One number is the expected answer: the count of lines in the material below containing the word "look".

----

/-- Stacks, expanders and sealed storage (R109 to R112, R118 to R125): retirement and rebuild of channels, containment of a port and its
end, completions, which a request ended by containment discards, key slots, which firmware alone loads (R426), and the commands on sealed
frames. -/
def Obligations.StackAndSealEvents : Prop :=
  (∀ (k ch : Nat) (s : State), k < 8 → ch < 512 → (s.stack k).retired.length < 8 → ch ∉ (s.stack k).retired → ch ∉ (s.stack k).queued →
    (s.stack k).remain = 0 → (s.stack k).queued = [] →
    let t := (s.setStack k { s.stack k with retired := (s.stack k).retired ++ [ch], remain := 62464 * ((s.stack k).retired.length + 1) }).machineEvent
      (k / 2) 4 0 (k * 512 + ch)
    exec (.hbmctlRetire k ch) s = .next t ∧ exec (.channelTrainingFail k ch) s = .next t ∧
    exec (.repairLimit k ch) s = .next (if 64 ≤ s.repairsOf k ch then t else s)) ∧
  (∀ (k : Nat) (s : State), (s.stack k).queued = [] →
    exec (.rebuildSegment k) s = .next (s.setStack k { s.stack k with remain := (s.stack k).remain - 1 })) ∧
  (∀ (p : Nat) (s : State), (∃ q ∈ s.cxlReqs, q.port = p ∧ q.ready = false ∧ q.down = false ∧ q.since + 1000 * (s.reg (p / 4) (.cxlctl (p % 4)) % 1024) ≤ s.time) →
    exec (.cxlTimeout p) s = .next (s.contain p 1)) ∧
  (∀ (p : Nat) (s : State), p < 16 → exec (.cxlLinkEvent p 2) s = .next ((s.linkLost p).contain p 2) ∧
    (∀ c ∈ [4, 5], exec (.cxlLinkEvent p c) s = .next (s.contain p c)) ∧
    exec (.cxlLinkEvent p 3) s = .next (((s.linkLost p).setReg (p / 4) (.rpctl (p % 4))
      (setBits ((s.linkLost p).reg (p / 4) (.rpctl (p % 4))) 29 1 1)).contain p 3)) ∧
  (∀ (p : Nat) (s : State), p < 16 → (s.reg (p / 4) (.cxlctl (p % 4))).testBit 30 = true →
    (s.reg (p / 4) (.cxlctl (p % 4))).testBit 28 = true → ∃ v, exec (.cxlctlResume p) s = .next (s.setReg (p / 4) (.cxlctl (p % 4)) v) ∧
      v < 2 ^ 64 ∧ ∀ i < 64, v.testBit i = if i = 29 ∨ i = 30 then false else (s.reg (p / 4) (.cxlctl (p % 4))).testBit i) ∧
  (∀ (p bad : Nat) (s : State) (q : CxlReq), s.cxlReqs.find? (fun r => r.port == p && !r.ready) = some q →
    (∀ r ∈ s.cxlReqs, r.port = p → r.down = false) → (s.basin (p / 4)).rdc.length < 262144 →
    (s.reg (p / 4) (.cxlctl (p % 4))).testBit 30 = false → ∃ t, exec (.cxlMemCompletion p bad) s = .next t ∧
      (q.dev = false → (∀ r ∈ t.cxlReqs, ¬(r.port = p ∧ r.line = q.line ∧ r.dev = false)) ∧
        ((t.basin (p / 4)).rdc.look q.line).isSome = true) ∧
      (q.dev = true → t.cxlReqs = s.cxlReqs.map (fun r => if r = q then { r with ready := true } else r) ∧
        t.basin (p / 4) = s.basin (p / 4)) ∧
      (bad ≠ 0 → t.sectorBad (lineKey q.line) = true ∧ t.sectorBad (lineKey q.line + 64) = true) ∧
      (bad = 0 → t.mem = s.mem) ∧ t.mem.bytes = s.mem.bytes) ∧
  (∀ (p bad : Nat) (s : State), (∃ r ∈ s.cxlReqs, r.port = p ∧ r.ready = false) →
    (∀ r ∈ s.cxlReqs, r.port = p → r.ready = false → r.down = true) →
    ∃ t, exec (.cxlMemCompletion p bad) s = .next t ∧ t = { s with cxlReqs := t.cxlReqs }) ∧
  (∀ (k : Nat) (s : State), s.firmware = false → exec (.keySlotLoad k) s = .next s) ∧
  (∀ (k : Nat) (s : State), k < 256 → s.firmware = true → ∃ t, exec (.keySlotLoad k) s = .next t ∧ t.keyGen.get 0#16 k = s.keyGen.get 0#16 k + 1#16 ∧
    (∀ j, j ≠ k → t.keyGen.get 0#16 j = s.keyGen.get 0#16 j) ∧ t.mem = s.mem) ∧
  (∀ (k f : Nat) (slot : Nat) (s : State), k < 8 → slot < 256 → s.sealIsBusy k = false →
    let w := s.reg (k / 2) (.sealpool (k % 2))
    let gen := (s.keyGen.get 0#16 slot).toNat
    w.testBit 63 = true → w % 2 ^ 24 ≤ f → f < w % 2 ^ 24 + w / 2 ^ 24 % 2 ^ 24 → (s.seal k).frames.look f = none →
    (s.seal k).nodeExhausted f = false → let z := s.zeroFrame k f
    exec (.sealctlReinit k f slot) s = .next ((z.setSeal k { z.seal k with
      frames := (z.seal k).frames.set f { major := 0, minors := [], slot := slot, gen := gen }, reenc := (z.seal k).reenc.erase f }).setReg (k / 2) (.sealctl (k % 2)) (2 ^ 59))) ∧
  (∀ (k : Nat) (s : State), k < 8 → s.sealIsBusy k = false →
    let w := s.reg (k / 2) (.sealpool (k % 2))
    let z := (if w.testBit 63 then rangeFrom (w % 2 ^ 24) (w / 2 ^ 24 % 2 ^ 24) else []).foldl (fun s f => s.zeroFrame k f) s
    let q : SealState := { z.seal k with epoch := (z.seal k).epoch + 1#17, frames := [], nodes := [], reenc := [], initing := true }
    exec (.sealctlPoolinit k) s = .next ((z.setSeal k q).setReg (k / 2) (.sealctl (k % 2)) (2 ^ 59))) ∧
  (∀ (k : Nat) (s : State), ∃ v, exec (.sealCommandDone k) s =
    .next ((s.setSeal k { s.seal k with initing := false }).setReg (k / 2) (.sealctl (k % 2)) v) ∧
    ∀ i < 64, v.testBit i = if i = 59 then false else (s.reg (k / 2) (.sealctl (k % 2))).testBit i)

/-- Regions and service (R158 to R163, R420, R421, R425, R429, R430, R29): registering and removing a region, killing one; reset, boot and
measurement, full service, power, the GTB's source, and writes of registers. -/
def Obligations.RegionAndServiceEvents : Prop :=
  (∀ (r : Nat) (s : State), (s.reg 0 .rcbupd).testBit 63 = false → r < 2 ^ 20 →
    let e := s.dirEntry r
    let words := s.rcbWords (e / 2 ^ 8 % 2 ^ 44 * 256)
    (∀ why, s.rcbWhy r e words false = some why → exec (.rcbupdUpdate r) s = .next (s.setReg 0 .rcbupd (2 ^ 62 + why * 2 ^ 56))) ∧
    (s.rcbWhy r e words false = none → exec (.rcbupdUpdate r) s = .next
      (({ s with rcbPend := some { id := r, words := words, remove := !e.testBit 63 } } : State).setReg 0 .rcbupd (2 ^ 63))) ∧
    (s.rcbWhy r e words true = none → exec (.rcbupdClrfault r) s = .next
      (({ s.clearFault r with rcbPend := some { id := r, words := words, remove := !e.testBit 63 } } : State).setReg 0 .rcbupd (2 ^ 63)))) ∧
  (∀ (s : State) (p : RcbPending), s.rcbPend = some p → ∃ t, exec .rcbupdApply s = .next t ∧ t.rcbPend = none ∧ t.reg 0 .rcbupd = 0 ∧
    t.regions = (if p.remove then s.regions.del p.id else
      s.regions.set p.id { (s.region? p.id).getD .fresh with words := p.words }) ∧ t.mem = s.mem ∧ t.groups = s.groups) ∧
  (∀ (r : Nat) (s : State), exec (.rgnkill r) s = .next (s.fatalFault r 0xFF)) ∧
  (∀ (d : Nat) (s : State), ∃ t, exec (.moduleReset 0 d) s = .next t ∧ t.firmware = true ∧ t.reg 0 .bootstat = 2 ^ 31 ∧
    t.meas.get 0#512 0 = extendMeas 0#512 d ∧ t.groups = [] ∧ t.regions = [] ∧ t.mem = State.reset.mem ∧ t.full = false ∧ t.gtb = 0#64) ∧
  (∀ (c d : Nat) (s : State), 1 ≤ c → c ≤ 4 → ∃ t, exec (.moduleReset c d) s = .next t ∧ t.firmware = false ∧ t.reg 0 .bootstat = c ∧
    t.bootFailed = true ∧ t.mem = State.reset.mem ∧ t.groups = []) ∧
  (∀ (r d : Nat) (s : State), s.firmware = true → 1 ≤ r → r ≤ 7 → exec (.measExtend r d) s =
    .next { s with meas := s.meas.set r (extendMeas (s.meas.get 0#512 r) d) }) ∧
  (∀ s : State, exec .hbmTrainingDone s = .next { s with trained := true }) ∧
  (∀ s : State, exec .svcupUp s = .next { s with full := s.full || s.trained }) ∧
  (∀ (n capped : Nat) (s : State), ∃ v, exec (.powerStep n capped) s = .next (s.setReg 0 .pwrlimit v) ∧
    let now := s.reg 0 .pwrlimit / 2 ^ 28 % 16
    let new := v / 2 ^ 28 % 16
    (now < min 8 n → new = now + 1) ∧ (min 8 n < now → new = now - 1) ∧ (now = min 8 n → new = now) ∧
    (v.testBit 27 = true ↔ new = 8 ∧ capped ≠ 0)) ∧
  (∀ (k : Nat) (s : State), k ≤ 2 → ∃ v, exec (.gtbsyncSrc k) s = .next (s.setReg 0 .gtbsync v) ∧ v / 2 ^ 60 % 8 = k ∧
    v % 2 ^ 60 = s.reg 0 .gtbsync % 2 ^ 60 ∧
    v.testBit 63 = ((s.reg 0 .gtbsync).testBit 63 && s.reg 0 .gtbsync / 2 ^ 60 % 8 == k)) ∧
  (∀ (u : Nat) (s : State), u ≤ 50 → (∀ b < 4, u ≤ s.reg b .lguard % 2 ^ 14) → ∃ t, exec (.gtbDiscipline u) s = .next t ∧
    t.reg 0 .gtbsync % 2 ^ 32 = u ∧ ((t.reg 0 .gtbsync).testBit 63 = true ↔ s.reg 0 .gtbsync / 2 ^ 60 % 8 ≠ 0) ∧
    ∀ b < 4, (t.basin b).uncert = u) ∧
  (∀ (b off v : Nat) (s : State), b < 4 → regSizeOk b off 8 = true →
    exec (.registerWrite b off 8 v) s = .next (s.slotWrite b (slotOf b (off / 8 * 8)) v))
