-- ==== Sys2Proof/Tests/Slice0.lean ====
section
/-! SUPPORT. The model's own tests: well-formedness, decoding of words written out from the spec, one step of small states, and
states that meet the hypotheses of the statements. -/
namespace Sys2Proof.Tests
open Sys2Proof.Machine
-- Each theorem here asks the kernel for its evaluation, so they are elaborated one after another.
set_option Elab.async false

/-- A computation that answers, its value and the state it leaves. -/
def valO {α : Type} (r : EStateM.Result AErr State α) : Option α :=
  match r with
  | .ok a _ => some a
  | .error _ _ => none
def okB {α : Type} (r : EStateM.Result AErr State α) : Bool := (valO r).isSome
def valOf {α : Type} (r : EStateM.Result AErr State α) (h : okB r = true) : α := (valO r).get h
def stOf {α : Type} (r : EStateM.Result AErr State α) : State :=
  match r with
  | .ok _ t => t
  | .error _ t => t
theorem okay {α : Type} {r : EStateM.Result AErr State α} (h : okB r = true) : r = .ok (valOf r h) (stOf r) := by
  cases r with
  | ok a t => rfl
  | error e t => cases h
theorem there {α : Type} {o : Option α} (h : o.isSome = true) : o = some (o.get h) := (Option.some_get h).symm
def byteAt (r : EStateM.Result AErr State (List Byte × Bool)) (k : Nat) : Byte :=
  match r with
  | .ok a _ => a.1.getD k 0#8
  | .error _ _ => 0#8
def bytes4B (r : EStateM.Result AErr State (List Byte × Bool)) : Bool :=
  match r with
  | .ok (l, p) _ => l.length == 4 && !p
  | .error _ _ => false
theorem bytes4 {r : EStateM.Result AErr State (List Byte × Bool)} (h : bytes4B r = true) :
    r = .ok ([byteAt r 0, byteAt r 1, byteAt r 2, byteAt r 3], false) (stOf r) := by
  cases r with
  | error e t => cases h
  | ok a t =>
    obtain ⟨l, p⟩ := a
    simp only [bytes4B, Bool.and_eq_true, beq_iff_eq, Bool.not_eq_true'] at h
    match l, h.1 with
    | [a, b, c, d], _ => simp [byteAt, stOf, h.2]
def fetchedB (p : Except AErr Word × State) (w : Word) : Bool :=
  match p.1 with
  | .ok v => v == w
  | .error _ => false
theorem fetched {p : Except AErr Word × State} {w : Word} (h : fetchedB p w = true) : p = (.ok w, p.2) := by
  obtain ⟨e, t⟩ := p
  cases e with
  | ok v => simp [fetchedB] at h; simp [h]
  | error e => cases h
def nextB (o : Host.Outcome State Fault Refusal) : Bool :=
  match o with
  | .next _ => true
  | _ => false
def nextOf (o : Host.Outcome State Fault Refusal) : State :=
  match o with
  | .next t => t
  | _ => State.reset
theorem goes {o : Host.Outcome State Fault Refusal} (h : nextB o = true) : o = .next (nextOf o) := by
  cases o with
  | next t => rfl
  | _ => cases h

/-- The entry that issues, its instruction's issue, its group. -/
def issuerOf (s : State) : Nat × Group × List Nat :=
  s.issuer.getD (0, Group.fresh 0 0 0 0 { pipe := 0, slot := 0, slabs := [], wake := none } 0, [])
def grpOf (s : State) : Group := (issuerOf s).2.1
def issOf (s : State) : Iss := s.issueOf (issuerOf s).1 (issuerOf s).2.1 (issuerOf s).2.2
def readyB (s : State) (i : Instr) : Bool :=
  let x := issOf s
  let g := grpOf s
  s.issuer == some (x.gid, g, x.lanes) && s.issueOf x.gid g x.lanes == x && issueBad i x g == none &&
    x.lanes.all (fun l => match g.thread? l with
      | some th => th.failed == none && (!i.endsSfr || th.late == [])
      | none => false) && s.watchHit (s.regionOf g) x.pc.toNat 4 2 == none && maskBad i x g == none && g.upset == []
theorem ready_of {s : State} {i : Instr} (h : readyB s i = true) : Ready s i (issOf s) (grpOf s) := by
  unfold readyB at h
  simp only [Bool.and_eq_true, beq_iff_eq, List.all_eq_true] at h
  obtain ⟨⟨⟨⟨⟨⟨h1, h2⟩, h3⟩, h4⟩, h5⟩, h6⟩, h7⟩ := h
  refine ⟨h1, h2, h3, fun l hl => ?_, h5, h6, h7⟩
  have := h4 l hl
  split at this
  · next th ht =>
    simp only [Bool.and_eq_true, Bool.or_eq_true, Bool.not_eq_true', beq_iff_eq] at this
    exact ⟨th, ht, this.1, fun he => by simpa [he] using this.2⟩
  · cases this

/-- There is a state in which instruction i stands ready and effect e leads on. -/
def Meets (i : Instr) (e : Iss → State → State → Prop) : Prop := ∃ s x g u, Ready s i x g ∧ e x s u
/-- The same with the entry's threads alive in the state the effect leaves. -/
def MeetsLive (i : Instr) (e : Iss → State → State → Prop) : Prop := ∃ s x g u, Ready s i x g ∧ e x s u ∧ Live x u
def liveB (x : Iss) (u : State) : Bool := x.lanes.all fun l => match u.thread? x.gid l with
  | some p => !p.exited
  | none => false
theorem live_of {x : Iss} {u : State} (h : liveB x u = true) : Live x u := by
  intro l hl
  have := List.all_eq_true.1 h l hl
  split at this
  · next p hp => exact ⟨p, hp, by simpa using this⟩
  · cases this
theorem chain_one {r : Nat → State → State → Prop} {act : List Nat} {l : Nat} {s u : State} (ha : act = [l]) (h : r l s u) : Chain r act s u := by
  rw [ha]; exact .cons h (.nil u)
theorem gathers_one {α : Type} {r : Nat → State → α → State → Prop} {act : List Nat} {l : Nat} {v : α} {s m : State} (ha : act = [l])
    (h : r l s v m) : Gathers r act s [(l, v)] m := by
  rw [ha]; exact .cons h (.nil m)
theorem meets {i : Instr} {e : Iss → State → State → Prop} (s : State) (hr : readyB s i = true) (h : ∃ u, e (issOf s) s u) : Meets i e := by
  obtain ⟨u, hu⟩ := h
  exact ⟨s, _, _, u, ready_of hr, hu⟩
theorem meetsLive {i : Instr} {e : Iss → State → State → Prop} (s : State) (hr : readyB s i = true)
    (h : ∃ u, e (issOf s) s u ∧ liveB (issOf s) u = true) : MeetsLive i e := by
  obtain ⟨u, hu, hl⟩ := h
  exact ⟨s, _, _, u, ready_of hr, hu, live_of hl⟩
theorem meets_each {i : Instr} {R : Iss → Nat → State → State → Prop} (s : State) (l : Nat) (hr : readyB s i = true)
    (ha : (issOf s).act = [l]) (h : ∃ u, R (issOf s) l s u) : Meets i (EachLane R) := by
  obtain ⟨u, hu⟩ := h
  exact ⟨s, _, _, u, ready_of hr, chain_one ha hu⟩
theorem meetsLive_each {i : Instr} {R : Iss → Nat → State → State → Prop} (s : State) (l : Nat) (hr : readyB s i = true)
    (ha : (issOf s).act = [l]) (h : ∃ u, R (issOf s) l s u ∧ liveB (issOf s) u = true) : MeetsLive i (EachLane R) := by
  obtain ⟨u, hu, hl⟩ := h
  exact ⟨s, _, _, u, ready_of hr, chain_one ha hu, live_of hl⟩
theorem meets_once {i : Instr} {p : Iss → State → State → Prop} (s : State) (hr : readyB s i = true)
    (ha : (issOf s).act ≠ []) (h : ∃ u, p (issOf s) s u) : Meets i (Once p) := by
  obtain ⟨u, hu⟩ := h
  exact ⟨s, _, _, u, ready_of hr, by unfold Once; rw [if_neg ha]; exact hu⟩
theorem meetsLive_once {i : Instr} {p : Iss → State → State → Prop} (s : State) (hr : readyB s i = true)
    (ha : (issOf s).act ≠ []) (h : ∃ u, p (issOf s) s u ∧ liveB (issOf s) u = true) : MeetsLive i (Once p) := by
  obtain ⟨u, hu, hl⟩ := h
  exact ⟨s, _, _, u, ready_of hr, by unfold Once; rw [if_neg ha]; exact hu, live_of hl⟩
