-- ==== Sys2Proof/Machine/Interleave.lean ====
section
/-! DEFINITION. The bit interleaver: SPREAD, SQUASH, INTERLEAVE, DEINTERLEAVE (spec/40_interleave.md). Every
operand value is valid for them (spec/60_exceptions.md R102). -/

namespace Sys2Proof.Machine

/-- SPREAD (40_interleave.md R68). -/
def execSpread (s : State) : Host.Outcome State Fault Refusal :=
  answer (complete .ok 0 [spread s.indexA]) s

/-- SQUASH (40_interleave.md R69). -/
def execSquash (s : State) : Host.Outcome State Fault Refusal :=
  answer (complete .ok 0 [zext64 (squash s.codeA)]) s

/-- INTERLEAVE (40_interleave.md R70): the latitude index in A, the longitude index in B. -/
def execInterleave (s : State) : Host.Outcome State Fault Refusal :=
  answer (complete .ok 0 [interleave s.indexA s.indexB]) s

/-- DEINTERLEAVE (40_interleave.md R71): R0 the longitude index, R1 the latitude index (90_conflicts.md C1). -/
def execDeinterleave (s : State) : Host.Outcome State Fault Refusal :=
  answer (complete .ok 0 [zext64 (lngIdx s.codeA), zext64 (latIdx s.codeA)]) s

end Sys2Proof.Machine
end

----

_Written solution_
2